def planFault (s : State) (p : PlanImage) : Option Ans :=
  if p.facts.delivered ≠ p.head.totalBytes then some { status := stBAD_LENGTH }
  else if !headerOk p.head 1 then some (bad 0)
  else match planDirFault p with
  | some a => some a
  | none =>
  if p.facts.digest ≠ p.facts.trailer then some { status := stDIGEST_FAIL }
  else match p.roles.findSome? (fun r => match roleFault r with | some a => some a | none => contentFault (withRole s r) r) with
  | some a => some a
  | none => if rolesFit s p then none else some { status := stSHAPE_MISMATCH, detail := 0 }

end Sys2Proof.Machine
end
☆ ☆ ☆ ☆
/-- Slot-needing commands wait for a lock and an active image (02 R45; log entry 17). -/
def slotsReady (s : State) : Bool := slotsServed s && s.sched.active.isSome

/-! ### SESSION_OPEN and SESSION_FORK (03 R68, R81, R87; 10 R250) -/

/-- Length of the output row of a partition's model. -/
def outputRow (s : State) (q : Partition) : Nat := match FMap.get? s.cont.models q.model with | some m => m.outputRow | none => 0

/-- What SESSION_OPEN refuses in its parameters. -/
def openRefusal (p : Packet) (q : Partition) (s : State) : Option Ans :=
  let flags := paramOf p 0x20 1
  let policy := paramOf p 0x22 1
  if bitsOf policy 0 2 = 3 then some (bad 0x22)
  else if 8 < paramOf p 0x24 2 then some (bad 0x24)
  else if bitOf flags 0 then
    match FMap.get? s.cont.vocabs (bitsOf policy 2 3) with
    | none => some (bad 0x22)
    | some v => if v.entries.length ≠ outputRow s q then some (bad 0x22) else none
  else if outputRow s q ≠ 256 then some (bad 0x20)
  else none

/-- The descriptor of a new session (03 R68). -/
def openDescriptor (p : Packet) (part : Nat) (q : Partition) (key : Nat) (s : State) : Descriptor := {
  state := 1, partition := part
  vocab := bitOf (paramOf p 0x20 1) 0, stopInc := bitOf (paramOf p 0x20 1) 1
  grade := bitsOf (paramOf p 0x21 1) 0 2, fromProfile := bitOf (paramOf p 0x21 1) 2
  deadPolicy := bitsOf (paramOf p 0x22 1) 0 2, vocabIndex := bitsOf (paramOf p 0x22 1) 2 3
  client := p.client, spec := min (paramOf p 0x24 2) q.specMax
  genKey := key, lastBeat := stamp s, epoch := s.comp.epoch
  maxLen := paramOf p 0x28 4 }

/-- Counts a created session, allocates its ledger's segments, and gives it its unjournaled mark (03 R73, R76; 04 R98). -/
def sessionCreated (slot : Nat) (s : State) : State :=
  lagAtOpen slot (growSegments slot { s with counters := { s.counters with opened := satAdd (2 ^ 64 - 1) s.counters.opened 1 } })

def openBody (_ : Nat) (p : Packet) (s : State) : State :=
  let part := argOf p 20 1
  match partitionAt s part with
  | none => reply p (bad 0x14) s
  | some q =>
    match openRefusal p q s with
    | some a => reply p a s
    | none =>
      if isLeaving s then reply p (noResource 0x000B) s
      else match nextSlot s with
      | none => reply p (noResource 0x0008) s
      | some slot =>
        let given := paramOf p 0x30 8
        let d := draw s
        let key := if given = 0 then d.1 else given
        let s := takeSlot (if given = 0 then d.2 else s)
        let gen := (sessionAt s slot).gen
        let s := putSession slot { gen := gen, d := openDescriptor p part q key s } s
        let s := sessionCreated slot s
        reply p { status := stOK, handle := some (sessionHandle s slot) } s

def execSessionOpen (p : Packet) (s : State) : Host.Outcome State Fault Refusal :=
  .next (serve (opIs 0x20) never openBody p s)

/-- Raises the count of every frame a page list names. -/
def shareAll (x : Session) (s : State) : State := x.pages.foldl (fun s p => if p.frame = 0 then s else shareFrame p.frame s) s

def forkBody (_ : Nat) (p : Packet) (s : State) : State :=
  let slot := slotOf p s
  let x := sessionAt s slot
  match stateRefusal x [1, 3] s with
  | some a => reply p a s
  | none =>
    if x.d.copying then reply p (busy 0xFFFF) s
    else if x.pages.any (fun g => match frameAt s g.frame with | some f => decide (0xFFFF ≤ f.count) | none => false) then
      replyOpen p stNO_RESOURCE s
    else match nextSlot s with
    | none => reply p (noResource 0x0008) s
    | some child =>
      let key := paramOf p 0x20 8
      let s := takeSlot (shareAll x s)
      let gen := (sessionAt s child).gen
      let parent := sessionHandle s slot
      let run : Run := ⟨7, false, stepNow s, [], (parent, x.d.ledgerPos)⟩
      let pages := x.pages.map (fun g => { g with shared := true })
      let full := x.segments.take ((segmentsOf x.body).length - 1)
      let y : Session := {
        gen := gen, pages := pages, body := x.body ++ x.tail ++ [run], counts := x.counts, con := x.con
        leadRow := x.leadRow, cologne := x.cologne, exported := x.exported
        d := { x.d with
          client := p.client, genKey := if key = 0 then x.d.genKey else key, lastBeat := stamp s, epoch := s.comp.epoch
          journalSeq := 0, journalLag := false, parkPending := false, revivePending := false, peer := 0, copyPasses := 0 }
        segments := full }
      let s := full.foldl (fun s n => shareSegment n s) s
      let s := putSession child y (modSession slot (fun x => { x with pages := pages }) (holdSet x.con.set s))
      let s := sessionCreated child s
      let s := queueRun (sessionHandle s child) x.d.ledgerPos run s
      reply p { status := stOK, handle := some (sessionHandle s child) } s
☆ ☆ ☆ ☆
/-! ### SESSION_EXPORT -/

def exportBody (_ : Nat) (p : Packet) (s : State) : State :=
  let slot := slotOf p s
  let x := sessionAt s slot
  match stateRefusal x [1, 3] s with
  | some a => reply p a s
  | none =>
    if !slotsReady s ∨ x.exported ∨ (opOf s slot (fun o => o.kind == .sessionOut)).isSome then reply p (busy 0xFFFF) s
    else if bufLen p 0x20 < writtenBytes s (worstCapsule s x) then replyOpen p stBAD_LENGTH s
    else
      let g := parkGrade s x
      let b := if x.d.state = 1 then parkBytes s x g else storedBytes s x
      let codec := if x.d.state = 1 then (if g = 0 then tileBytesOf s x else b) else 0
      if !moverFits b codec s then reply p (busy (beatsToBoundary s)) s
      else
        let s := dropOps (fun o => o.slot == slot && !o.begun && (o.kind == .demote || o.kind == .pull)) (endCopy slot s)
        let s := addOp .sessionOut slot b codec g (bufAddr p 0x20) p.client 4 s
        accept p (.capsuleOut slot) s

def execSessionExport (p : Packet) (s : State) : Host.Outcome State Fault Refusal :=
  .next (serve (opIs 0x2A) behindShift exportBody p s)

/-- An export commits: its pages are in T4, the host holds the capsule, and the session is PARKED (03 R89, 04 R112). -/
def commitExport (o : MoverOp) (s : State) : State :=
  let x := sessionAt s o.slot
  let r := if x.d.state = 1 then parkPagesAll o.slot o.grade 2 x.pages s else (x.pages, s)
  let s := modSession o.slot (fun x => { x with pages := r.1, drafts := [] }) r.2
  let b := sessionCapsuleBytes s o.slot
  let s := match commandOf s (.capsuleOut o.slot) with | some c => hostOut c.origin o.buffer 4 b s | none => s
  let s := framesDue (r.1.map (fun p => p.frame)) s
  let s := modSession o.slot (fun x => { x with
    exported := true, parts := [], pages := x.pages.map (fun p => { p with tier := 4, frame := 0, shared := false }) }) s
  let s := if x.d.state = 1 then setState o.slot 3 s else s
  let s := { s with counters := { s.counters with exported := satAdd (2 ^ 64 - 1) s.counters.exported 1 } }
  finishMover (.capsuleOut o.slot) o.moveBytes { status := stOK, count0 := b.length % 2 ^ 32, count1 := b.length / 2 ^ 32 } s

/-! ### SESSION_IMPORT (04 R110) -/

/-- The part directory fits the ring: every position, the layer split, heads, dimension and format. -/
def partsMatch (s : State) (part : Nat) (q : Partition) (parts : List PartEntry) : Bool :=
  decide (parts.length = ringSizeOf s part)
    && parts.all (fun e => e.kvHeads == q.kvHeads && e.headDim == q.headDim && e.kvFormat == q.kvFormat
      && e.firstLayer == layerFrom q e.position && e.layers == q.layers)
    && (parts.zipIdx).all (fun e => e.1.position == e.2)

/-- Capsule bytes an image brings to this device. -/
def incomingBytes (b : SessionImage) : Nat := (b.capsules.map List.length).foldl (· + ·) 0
☆ ☆ ☆ ☆
__What is needed__
Set down, from the entries above, exactly the lines from the one with "let s := if" up to and including the one with "(04 R110) -/", and no other lines.

__Reply to the task__
  let s := if x.d.state = 1 then setState o.slot 3 s else s
  let s := { s with counters := { s.counters with exported := satAdd (2 ^ 64 - 1) s.counters.exported 1 } }
  finishMover (.capsuleOut o.slot) o.moveBytes { status := stOK, count0 := b.length % 2 ^ 32, count1 := b.length / 2 ^ 32 } s

/-! ### SESSION_IMPORT (04 R110) -/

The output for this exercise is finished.